Rescue me. My white trash great uncle just pulled out his belly at the restaurant to show us how big this woman's tit was
Uh i was pretty wasted sat, so if i was weird it wasnt me. It was just vodka bein weird w my phone
Tonite tequila might call you
Be prepared
Stars make me really horny. Especially that shiny one its just staring at me.
Puked on a Tom Jones impersonator on the strip
Just watched a UNI fan at the bar lick the tears off of a KU fans face.. See what march madness does to people
I just had to ask my dad for money to pay for my birth control. I've hit financial rock bottom.
Found a dirty envelope on my seat w ur name and $122.50 written on the front. Nothing inside but what looks like dirty pine needles
Fell in the ditch running from the pizza guy I stole the pizza from. If you are still at my house come find me, pretty sure I need stitches.
TAKE ALL THE MAERHMALLOWS AND PUT THEM ALL IN THE MAGICAL NIGHTSTAND
Been trying to fuck him since december. Finally got him into bed and he was uncircumcised. Why do bad things happen to good people?
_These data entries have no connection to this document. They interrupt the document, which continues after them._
-- ==== Sys2Proof/Laws/State.lean ====
section
/-! SUPPORT. One lemma per field per update of the state, so that no later proof unfolds a record update. -/

namespace Sys2Proof.Machine

/-! `setA` -/

@[simp] theorem State.setA_a (s : State) (v : Byte) : (s.setA v).a = v := rfl
@[simp] theorem State.setA_x (s : State) (v : Byte) : (s.setA v).x = s.x := rfl
@[simp] theorem State.setA_y (s : State) (v : Byte) : (s.setA v).y = s.y := rfl
@[simp] theorem State.setA_sp (s : State) (v : Byte) : (s.setA v).sp = s.sp := rfl
@[simp] theorem State.setA_pc (s : State) (v : Byte) : (s.setA v).pc = s.pc := rfl
@[simp] theorem State.setA_sr (s : State) (v : Byte) : (s.setA v).sr = s.sr := rfl
@[simp] theorem State.setA_prgSize (s : State) (v : Byte) : (s.setA v).prgSize = s.prgSize := rfl
@[simp] theorem State.setA_mem (s : State) (v : Byte) : (s.setA v).mem = s.mem := rfl
@[simp] theorem State.setA_diag (s : State) (v : Byte) : (s.setA v).diag = s.diag := rfl
@[simp] theorem State.setA_hostMoves (s : State) (v : Byte) : (s.setA v).hostMoves = s.hostMoves := rfl

/-! `setX` -/

@[simp] theorem State.setX_a (s : State) (v : Byte) : (s.setX v).a = s.a := rfl
@[simp] theorem State.setX_x (s : State) (v : Byte) : (s.setX v).x = v := rfl
@[simp] theorem State.setX_y (s : State) (v : Byte) : (s.setX v).y = s.y := rfl
@[simp] theorem State.setX_sp (s : State) (v : Byte) : (s.setX v).sp = s.sp := rfl
@[simp] theorem State.setX_pc (s : State) (v : Byte) : (s.setX v).pc = s.pc := rfl
@[simp] theorem State.setX_sr (s : State) (v : Byte) : (s.setX v).sr = s.sr := rfl
@[simp] theorem State.setX_prgSize (s : State) (v : Byte) : (s.setX v).prgSize = s.prgSize := rfl
@[simp] theorem State.setX_mem (s : State) (v : Byte) : (s.setX v).mem = s.mem := rfl
@[simp] theorem State.setX_diag (s : State) (v : Byte) : (s.setX v).diag = s.diag := rfl
@[simp] theorem State.setX_hostMoves (s : State) (v : Byte) : (s.setX v).hostMoves = s.hostMoves := rfl

/-! `setY` -/

@[simp] theorem State.setY_a (s : State) (v : Byte) : (s.setY v).a = s.a := rfl
@[simp] theorem State.setY_x (s : State) (v : Byte) : (s.setY v).x = s.x := rfl
@[simp] theorem State.setY_y (s : State) (v : Byte) : (s.setY v).y = v := rfl
@[simp] theorem State.setY_sp (s : State) (v : Byte) : (s.setY v).sp = s.sp := rfl
@[simp] theorem State.setY_pc (s : State) (v : Byte) : (s.setY v).pc = s.pc := rfl
@[simp] theorem State.setY_sr (s : State) (v : Byte) : (s.setY v).sr = s.sr := rfl
@[simp] theorem State.setY_prgSize (s : State) (v : Byte) : (s.setY v).prgSize = s.prgSize := rfl
@[simp] theorem State.setY_mem (s : State) (v : Byte) : (s.setY v).mem = s.mem := rfl
@[simp] theorem State.setY_diag (s : State) (v : Byte) : (s.setY v).diag = s.diag := rfl
@[simp] theorem State.setY_hostMoves (s : State) (v : Byte) : (s.setY v).hostMoves = s.hostMoves := rfl

/-! `setSp` -/

@[simp] theorem State.setSp_a (s : State) (v : Byte) : (s.setSp v).a = s.a := rfl
@[simp] theorem State.setSp_x (s : State) (v : Byte) : (s.setSp v).x = s.x := rfl
@[simp] theorem State.setSp_y (s : State) (v : Byte) : (s.setSp v).y = s.y := rfl
@[simp] theorem State.setSp_sp (s : State) (v : Byte) : (s.setSp v).sp = v := rfl
@[simp] theorem State.setSp_pc (s : State) (v : Byte) : (s.setSp v).pc = s.pc := rfl
@[simp] theorem State.setSp_sr (s : State) (v : Byte) : (s.setSp v).sr = s.sr := rfl
@[simp] theorem State.setSp_prgSize (s : State) (v : Byte) : (s.setSp v).prgSize = s.prgSize := rfl
@[simp] theorem State.setSp_mem (s : State) (v : Byte) : (s.setSp v).mem = s.mem := rfl
@[simp] theorem State.setSp_diag (s : State) (v : Byte) : (s.setSp v).diag = s.diag := rfl
@[simp] theorem State.setSp_hostMoves (s : State) (v : Byte) : (s.setSp v).hostMoves = s.hostMoves := rfl

/-! `setPc` -/

@[simp] theorem State.setPc_a (s : State) (v : Word) : (s.setPc v).a = s.a := rfl
@[simp] theorem State.setPc_x (s : State) (v : Word) : (s.setPc v).x = s.x := rfl
@[simp] theorem State.setPc_y (s : State) (v : Word) : (s.setPc v).y = s.y := rfl
@[simp] theorem State.setPc_sp (s : State) (v : Word) : (s.setPc v).sp = s.sp := rfl
@[simp] theorem State.setPc_pc (s : State) (v : Word) : (s.setPc v).pc = v := rfl
@[simp] theorem State.setPc_sr (s : State) (v : Word) : (s.setPc v).sr = s.sr := rfl
@[simp] theorem State.setPc_prgSize (s : State) (v : Word) : (s.setPc v).prgSize = s.prgSize := rfl
@[simp] theorem State.setPc_mem (s : State) (v : Word) : (s.setPc v).mem = s.mem := rfl
@[simp] theorem State.setPc_diag (s : State) (v : Word) : (s.setPc v).diag = s.diag := rfl
@[simp] theorem State.setPc_hostMoves (s : State) (v : Word) : (s.setPc v).hostMoves = s.hostMoves := rfl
In other news, last night I told somebody they made eczema look so good they should call it sexzema.
Should I go bust a nut on the beach
did the thing where I quickly swipe right to every girl on Tinder & matched with my sis. God I hope swiping carelessly is hereditary
But yeah, I am thinking that "Cake Heresy" will now be a thing
I mean she's doing calculus in her head to prove how NOT drunk she is.